Debezium Connector 설정

{
  "name": "outbox-connector",
  "config": {
    "connector.class": "io.debezium.connector.postgresql.PostgresConnector",
    "database.hostname": "postgres",
    "database.port": "5432",
    "database.user": "postgres",
    "database.password": "postgres",
    "database.dbname": "orderdb",
    "database.server.name": "orderdb",
    "table.include.list": "public.outbox_events",
    "transforms": "outbox",
    "transforms.outbox.type": "io.debezium.transforms.outbox.EventRouter",
    "transforms.outbox.table.field.event.id": "id",
    "transforms.outbox.table.field.event.key": "aggregate_id",
    "transforms.outbox.table.field.event.type": "event_type",
    "transforms.outbox.table.field.event.payload": "payload",
    "transforms.outbox.route.topic.replacement": "${routedByValue}-events",
    "transforms.outbox.table.fields.additional.placement": "aggregate_type:header:aggregateType"
  }
}

Connector 등록

curl -X POST http://localhost:8083/connectors \
  -H "Content-Type: application/json" \
  -d @outbox-connector.json

Debezium Outbox Event Router

Debezium의 Outbox Event Router는 outbox 테이블의 레코드를 자동으로 적절한 토픽으로 라우팅합니다.

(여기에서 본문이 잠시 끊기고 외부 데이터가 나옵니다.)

/-- PREFILL. -/
def prefillBad (i : Image) : Option ImgFail :=
  (imgStreams i).findSome? fun x =>
    let r : BudgetStream := tget {} i.budStream x.1
    let need := prefillOf r + x.2.retain
    let br := r.br.getD 0
    if x.2.hostFed && decide (x.2.size < need) then
      some { reason := 0xE, index := x.1, value := f32Nat need, limit := f32Nat x.2.size }
    else failIf (decide (x.2.retain < br)) { reason := 0xE, index := x.1, value := f32Nat br, limit := f32Nat x.2.retain }

/-- Bytes per second of one lane at a link speed. -/
def laneRate : Nat → Nat
  | 5 => 3940000000 | 4 => 1970000000 | 3 => 985000000 | 2 => 500000000 | 1 => 250000000 | _ => 0

/-- HOST_RATE, with the links as they are trained now. -/
def State.hostRateBad (s : State) (i : Image) : Option ImgFail :=
  (List.range 4).findSome? fun p =>
    let ps := (i.partPort.filter fun x => x.2 = p).map (·.1)
    let need := ((imgStreams i).filter fun x => x.2.hostFed && ps.any fun q => imgPart i x.1 = some q).foldl
      (fun n x => n + (tget {} i.budStream x.1 : BudgetStream).rh.getD 0) 0
    let cap := if (s.port p).linkUp then (s.port p).width.toNat * laneRate (s.port p).speed.toNat else 0
    failIf (decide (cap < need))
      { reason := 0xF, index := p, value := f32Round need 1000000000, limit := f32Round cap 1000000000 }

/-! ## PSPI, SPARE, REPAIR_TIME, ACQ (R183, R187, R209, R292) -/

/-- Frame rate times duration, in units of 1 / (8 × 10^8). -/
def frameLoad (i : Image) (f : Nat) : Nat :=
  let x : Spim := { table := i.pspi.table, selCfg := i.pspi.selCfg, selDly := i.pspi.selDly }
  tget 0 i.budFrame f * (x.frameTicks f + 32)

/-- PSPI: the frame with which the sum passes the limit. -/
def pspiBad (i : Image) : Option ImgFail :=
  let fs := imgFrames i
  let sum (l : List Nat) : Nat := l.foldl (fun n f => n + frameLoad i f) 0
  (fs.find? fun f => decide (640000000 < sum (fs.filter (· ≤ f)))).map fun f =>
    { reason := 0x10, index := f, value := f32Round (sum fs) 800000000, limit := f32Round 8 10 }

/-- SPARE: the first relation that an engine's model breaks, with its figure and limit. -/
def spareBad (i : Image) : Option ImgFail :=
  (i.repair.filter fun e => e.2.assigned).findSome? fun e =>
    let c := e.2
    let r := (tget {} i.apg (tget {} i.sites c.site).gang : ApgCfg).regs
    ([(c.sr, 64), (c.sc, 64), (c.sr * c.sc, 2048), (c.zr + c.xr + c.yr, 8), (c.yr, r.yw), (c.xr, r.xw), (c.zr, r.zw),
      (1, c.nb), (c.nb, 4194304)].find? fun q => decide (q.2 < q.1)).map fun q =>
        { reason := 0x11, index := e.1, value := f32Nat q.1, limit := f32Nat q.2 }

/-- REPAIR_TIME, in µs. -/
def repairTimeBad (i : Image) : Option ImgFail :=
  (i.repair.filter fun e => e.2.assigned).findSome? fun e =>
    let c := e.2
    let tg := 2000 + 2 ^ (c.zr + c.xr + c.yr) * c.nb * 5
    let td := (tget {} i.budSite c.site : BudgetSite).td.getD 0
    failIf (decide (td < tg)) { reason := 0x12, index := e.1, value := f32Round tg 1000, limit := f32Round td 1000 }

/-- ACQ. -/
def acqBad (i : Image) : Option ImgFail :=
  i.acq.findSome? fun u =>
    if 1500 < u.2.rate then some { reason := 0x13, index := u.1, value := f32Nat u.2.rate, limit := f32Nat 1500 }
    else failIf (u.2.slot == 0) { reason := 0x13, index := u.1, value := 0, limit := f32Nat 4096 }

/-! ## POWER (R251) -/

/-- Denominator of the projected powers. -/
def wattDen : Nat := 1310400000000

/-- Projected power of each region, over wattDen. -/
def powers (i : Image) : List Nat :=
  let mw : Nat := wattDen / 1000
  let bench (b : Nat) : Nat := if (imgGang i b).isSome then 8 * (70 + 30 * imgBw i b) else 8 * 5
  let die (d : Nat) : Nat := (List.range 8).foldl (fun n k => n + bench (8 * d + k)) 0
  let quad (q : Nat) : Nat := 5000 + 1000 * ((List.range 16).filter fun k => (imgGang i (16 * q + k)).isSome).length
  (List.range 8).map (fun d => die d * mw) ++ (List.range 4).map (fun q => quad q * mw) ++
    (List.range 2).map (fun s => 3 * wattDen + 9 * load2 i s) ++ [2 * wattDen, 2 * wattDen]

/-- Projected junction temperature of each region at a coolant temperature, over 2^149 × wattDen. -/
def junctions (i : Image) (tcool : Word) : List Int :=
  let ps := powers i
  (List.range 16).map fun k => ps.zipIdx.foldl
    (fun t p => t + f32Num (Config.thetaFuse i.cooling k p.2) * p.1) (f32Num tcool * wattDen)

/-- The hottest region, the lowest-numbered of equals, and its temperature. -/
def hottest (ts : List Int) : Nat × Int :=
  ts.zipIdx.foldl (fun m t => if m.2 < t.1 then (t.2, t.1) else m) (0, ts.headD 0)

/-- A temperature as a word. -/
def celsius (t : Int) : Word := f32Round t (2 ^ 149 * wattDen)

/-- POWER at a coolant temperature. -/
def powerBad (i : Image) (tcool : Word) : Option ImgFail :=
  let h := hottest (junctions i tcool)
  failIf (decide (125 * 2 ^ 149 * (wattDen : Int) ≤ h.2))
    { reason := 0x14, index := h.1, value := celsius h.2, limit := f32Nat 125 }

/-! ## The whole of admission (R246) -/

/-- A key slot: slot 0 is the vendor's, always ACTIVE (R374). -/
def State.keySlot (s : State) (k : Nat) : KeySlot :=
  if k = 0 then { state := 1, khash := Config.vendorHash, ikey := Config.vendorKey } else tget {} s.sec.slots k

/-- The bytes of a container's header and section table (R241). -/
def tableBytes (c : Container) : List Byte :=
  let words (n k : Nat) : List Word := (List.range k).map (wordOf n)
  wordBytes ([c.magic, c.fmt, c.device, c.steppings] ++ words c.length 2 ++ [c.nsect, c.keysel]) ++ bytesOf 48 c.imageId.toNat ++
    bytesOf 12 c.iv.toNat ++ wordBytes ((List.range 41).map fun k => ((c.zeros.find? fun z => z.1 = 0x5C + 4 * k).map (·.2)).getD 0) ++
    c.sections.flatMap fun e =>
      wordBytes ([wd (e.type + 65536 * e.flags), e.word1] ++ words e.offset 2 ++ words e.length 2 ++ [e.word6, e.word7])

/-- SIGNATURE (R378): over every byte up to the end of the GCM tag, under the key of an ACTIVE slot. -/
def State.signatureOk (s : State) (c : Container) : Bool :=
  decide (c.keysel.toNat < 3) && (s.keySlot c.keysel.toNat).state == 1 &&
    Config.signedBy (s.keySlot c.keysel.toNat).khash (tableBytes c ++ c.payload ++ bytesOf 16 c.gcmTag.toNat) c.sigR c.sigS

/-- DECRYPT (R379): the GCM tag under the slot's key with header and table as additional data, and IMAGE_ID over the decrypted
sections in table order. -/
def State.decryptOk (s : State) (c : Container) : Bool :=
  let head := tableBytes c
  match Config.gcmOpen (s.keySlot c.keysel.toNat).ikey c.iv head c.payload c.gcmTag with
  | none => false
  | some bs =>
    Config.sha384 ((sectionsOf c).flatMap fun e => (bs.drop (e.offset - head.length)).take e.length) == c.imageId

// Outbox 테이블 구조 (Debezium용)
@Entity
@Table(name = "outbox_events")
class OutboxEvent(
    @Id
    val id: UUID = UUID.randomUUID(),

    @Column(name = "aggregate_type", nullable = false)
    val aggregateType: String,

    @Column(name = "aggregate_id", nullable = false)
    val aggregateId: String,

    @Column(name = "event_type", nullable = false)
    val eventType: String,

    @Column(columnDefinition = "JSONB", nullable = false)
    val payload: String
)

Service Layer (CDC 방식)

@Service
class OrderService(
    private val orderRepository: OrderRepository,
    private val outboxRepository: OutboxRepository,
    private val objectMapper: ObjectMapper
) {
    @Transactional
    fun createOrder(command: CreateOrderCommand): Order {
        val order = orderRepository.save(Order.create(command))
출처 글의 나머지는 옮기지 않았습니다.